I like words but, there are some words that need replacement or redefinition. A fine example is the word 'hacker'. If you ask a hundred people on the street or peruse the mass media, they will tell you a hacker is a computer criminal. But, if you talk to experienced programmers and engineers who were around at the beginning of the computer revolution, they will tell you the word originally referred to a knowledgeable cleverness, a wit with computing machinery, an accomplished programmer, an explorer of the electronic and logical frontier. You can still find such usage in the subculture and such classics as The Hacker's Dictionary or Steve Levy's book Hackers . The sociological implication of this shift is that anybody who knows how these complex systems work is up to no good.
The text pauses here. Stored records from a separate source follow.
/-- R157: tail and checksum are right and the width is not 4.
The recorded response is the form of log entry 11 (R113, decision D13). -/
def Obligations.UnexpectedWidthDiscardsTheHeader : Prop :=
  ∀ (s : State) (len c : Byte), s.Inv → Candidate s.config.maxFrame s.q len →
    s.q[len.toNat + 3]? = some 0x55 → s.q[len.toNat + 2]? = some c →
    (((s.q.drop 1).take (len.toNat + 1)).map BitVec.toNat).sum % 256 = c.toNat → len ≠ 4 →
    ∃ t, exec .dstep s = .next t ∧
      t.view = { s.view with
        q := s.q.drop 1
        ev := s.ev ++ [⟨.error .unexpectedPayloadWidth, 0xAA⟩]
        rxRes := s.rxRes ++ [.iteration (.discard .unexpectedPayloadWidth 0xAA)] } ∧
      EventCode.bits (.error .unexpectedPayloadWidth) = 0x8 ∧ ∀ a, t.mem.read? a = s.mem.read? a

/-- R119, R63: a valid frame at the front is accepted: its reading is emitted once, big-endian and unchecked
(decision D7), and exactly its eight bytes leave. A frame nobody sent is no exception (R69).
The recorded response is the form of log entry 11 (R113, decision D13). -/
def Obligations.ValidFrameIsAccepted : Prop :=
  ∀ (s : State) (b2 b3 b4 b5 c : Byte) (rest : List Byte), s.Inv →
    s.q = 0xAA :: 0x04 :: b2 :: b3 :: b4 :: b5 :: c :: 0x55 :: rest →
    c.toNat = (4 + b2.toNat + b3.toNat + b4.toNat + b5.toNat) % 256 →
    ∃ t r, exec .dstep s = .next t ∧
      r.soilMoisture.toNat = b2.toNat * 256 + b3.toNat ∧ r.lightIntensity.toNat = b4.toNat * 256 + b5.toNat ∧
      t.view = { s.view with
        q := rest
        rd := s.rd ++ [r]
        ev := s.ev ++ [⟨.accept, 0⟩]
        rxRes := s.rxRes ++ [.iteration (.accept r)] } ∧
      EventCode.bits .accept = 0x3 ∧ ∀ a, t.mem.read? a = s.mem.read? a

/-- R120: an iteration either stops and leaves `Q` as it was, and stops in the same way when repeated, or discards exactly
one byte, or accepts and removes exactly eight; it reports exactly one event.
The recorded response is the form of log entry 11 (R113, decision D13). -/
def Obligations.EveryIterationStopsOrProgresses : Prop :=
  ∀ s : State, s.Inv → ∃ t r e, exec .dstep s = .next t ∧ t.rxRes = s.rxRes ++ [.iteration r] ∧ t.ev = s.ev ++ [e] ∧
    ((r.stops = true ∧ e.isStop = true ∧ t.q = s.q ∧
        ∃ t', exec .dstep t = .next t' ∧ t'.q = s.q ∧ t'.rxRes = t.rxRes ++ [.iteration r]) ∨
      (∃ kind d, r = .discard kind d ∧ e = ⟨.error kind, d⟩ ∧ s.q = d :: t.q) ∨
      (∃ f reading, r = .accept reading ∧ e = ⟨.accept, 0⟩ ∧ validFrame f = true ∧ s.q = f ++ t.q ∧
        t.rd = s.rd ++ [reading] ∧ encodeFrame reading = f))

/-- R52, R117, R120: a decision is final. An iteration that discards or accepts does the same when more bytes are buffered
behind, and those bytes stay behind what it leaves.
The recorded response is the form of log entry 11 (R113, decision D13). -/
def Obligations.LaterBytesDoNotChangeADecision : Prop :=
  ∀ (s u t : State) (p : List Byte) (r : IterResult), s.Inv → u.Inv → u.config = s.config → u.q = s.q ++ p →
    exec .dstep s = .next t → t.rxRes = s.rxRes ++ [.iteration r] → r.stops = false →
    ∃ v, exec .dstep u = .next v ∧ v.rxRes = u.rxRes ++ [.iteration r] ∧ v.q = t.q ++ p

/-- R111, R112: what is known on entry to a control state is enough to go on from it: the iteration, which begins in
SEEK_HEADER, ends as it would from that state. And an iteration that ends in a rejection or in an acceptance has
established what R111 says of that outcome. (Which steps belong to which state is the spec's decision D19.) -/
def Obligations.ControlStatesKnowEnough : Prop :=
  ∀ (maxFrame : Nat) (q : List Byte), 8 ≤ maxFrame →
    (∀ d : DState, (∀ kind, d ≠ .frameRejected kind) → d.known maxFrame q →
      resultFrom maxFrame q d = resultFrom maxFrame q .seekHeader) ∧
    (∀ kind, resultFrom maxFrame q .seekHeader = resultFrom maxFrame q (.frameRejected kind) →
      (DState.frameRejected kind).known maxFrame q) ∧
    (∀ r, resultFrom maxFrame q .seekHeader = .accept r → DState.frameAccepted.known maxFrame q)

/-! ## DECODE -/

/-- R124, R73, R49: DECODE is DSTEP repeated until one stops, with the arrivals that fall between two DSTEPs pushed there.
When the DSTEP stops, DECODE is that DSTEP, and arrivals scheduled after it are still to come; when it does not, DECODE
is the DSTEP, the PUSHes, and DECODE again, one more reading counted if the DSTEP accepted. That arrivals scheduled after the
DSTEP that stops become the next transactions is the model's choice (log entry 4, decision D12), the recorded response of
DSTEP the form of log entry 11 (D13). -/
def Obligations.DecodeRepeatsDstep : Prop :=
  ∀ (s u : State) (arrivals : List (List Byte)) (r : IterResult), s.Inv → exec .dstep s = .next u →
    u.rxRes = s.rxRes ++ [.iteration r] →
    (r.stops = true → exec (.decode arrivals) s =
      .next { u with
        rxRes := s.rxRes ++ [.count 0], input := arrivals.flatten.map Transaction.arr ++ s.input }) ∧
    (r.stops = false → ∃ (v : State) (n : Nat),
      exec (.decode arrivals.tail) (pushAll (arrivals.headD []) u) = .next v ∧
      v.rxRes = u.rxRes ++ [.count n] ∧
      exec (.decode arrivals) s = .next { v with rxRes := s.rxRes ++ [.count (n + r.readings.length)] })

/-- R125: DECODE ends, from every state and with any arrivals, with nothing decidable left: an empty buffer, a header that
waits for its length, or a candidate that waits for its body; at most `MAX_FRAME - 1` bytes stay. Its last event is a
stop, no earlier one is, and `res_count` is the number of readings. Without arrivals it makes at most `m + 1` iterations
and leaves a suffix of the content. -/
def Obligations.DecodeLeavesNothingDecidable : Prop :=
  ∀ (s : State) (arrivals : List (List Byte)), s.Inv →
    ∃ t rd ev e, exec (.decode arrivals) s = .next t ∧ t.Inv ∧
      t.rd = s.rd ++ rd ∧ t.ev = s.ev ++ ev ++ [e] ∧ t.rxRes = s.rxRes ++ [.count rd.length] ∧
      (∀ x ∈ ev, x.isStop = false) ∧
      ((t.q = [] ∧ e = ⟨.idle, 0⟩) ∨
        (t.q[0]? = some 0xAA ∧ t.q.length ≤ 2 ∧ e = ⟨.needLen, 0⟩) ∨
        ∃ len, Candidate t.config.maxFrame t.q len ∧ t.q.length < len.toNat + 4 ∧ e = ⟨.needBody, len⟩) ∧
      t.q.length + 1 ≤ t.config.maxFrame ∧
      (arrivals = [] → ev.length ≤ s.q.length ∧ t.q <:+ s.q)

/-- R125: a second DECODE with no PUSH in between changes nothing and reports the same single stop. -/
def Obligations.SecondDecodeChangesNothing : Prop :=
  ∀ (s t : State) (arrivals : List (List Byte)), s.Inv → exec (.decode arrivals) s = .next t →
    ∃ e, t.ev.getLast? = some e ∧
      exec (.decode []) t = .next { t with ev := t.ev ++ [e], rxRes := t.rxRes ++ [.count 0] }

/-- The frame of DECODE (R124, R25, R49): the sender's streams, the parameters, and every cell but those of the arrivals
that fell during it are unchanged; the arrivals that did not are the next transactions. -/
def Obligations.DecodeChangesOnlyTheBuffer : Prop :=
  ∀ (s : State) (arrivals : List (List Byte)), s.Inv →
    ∃ t n, exec (.decode arrivals) s = .next t ∧ t.config = s.config ∧ t.tx = s.tx ∧ t.txRes = s.txRes ∧
      t.input = (arrivals.drop n).flatten.map Transaction.arr ++ s.input ∧
      ∀ a, ¬ s.storesTo (arrivals.take n).flatten.length a → t.mem.read? a = s.mem.read? a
I don't know what word might replace hacker. Some have tried to encourage the use of 'cracker', to little effect. Such slang is rarely consciously initiated. It has to have just the right zing. How this will shake out in a hundred or two hundred years is anybody's guess. For now one has to be careful about context when using the word.
Another word ripe for replacement is 'globalization'. On the face of it, being against globalization is absurd. You might as well be against the law of gravity. We live on a planet where you can have breakfast in London and supper in San Francisco. We regularly watch TV from the other side of the world. The world wide web organized protests against globalization would seem to be silly. Globalization is a fact. So what are these protestors on about and who hung that moniker on them?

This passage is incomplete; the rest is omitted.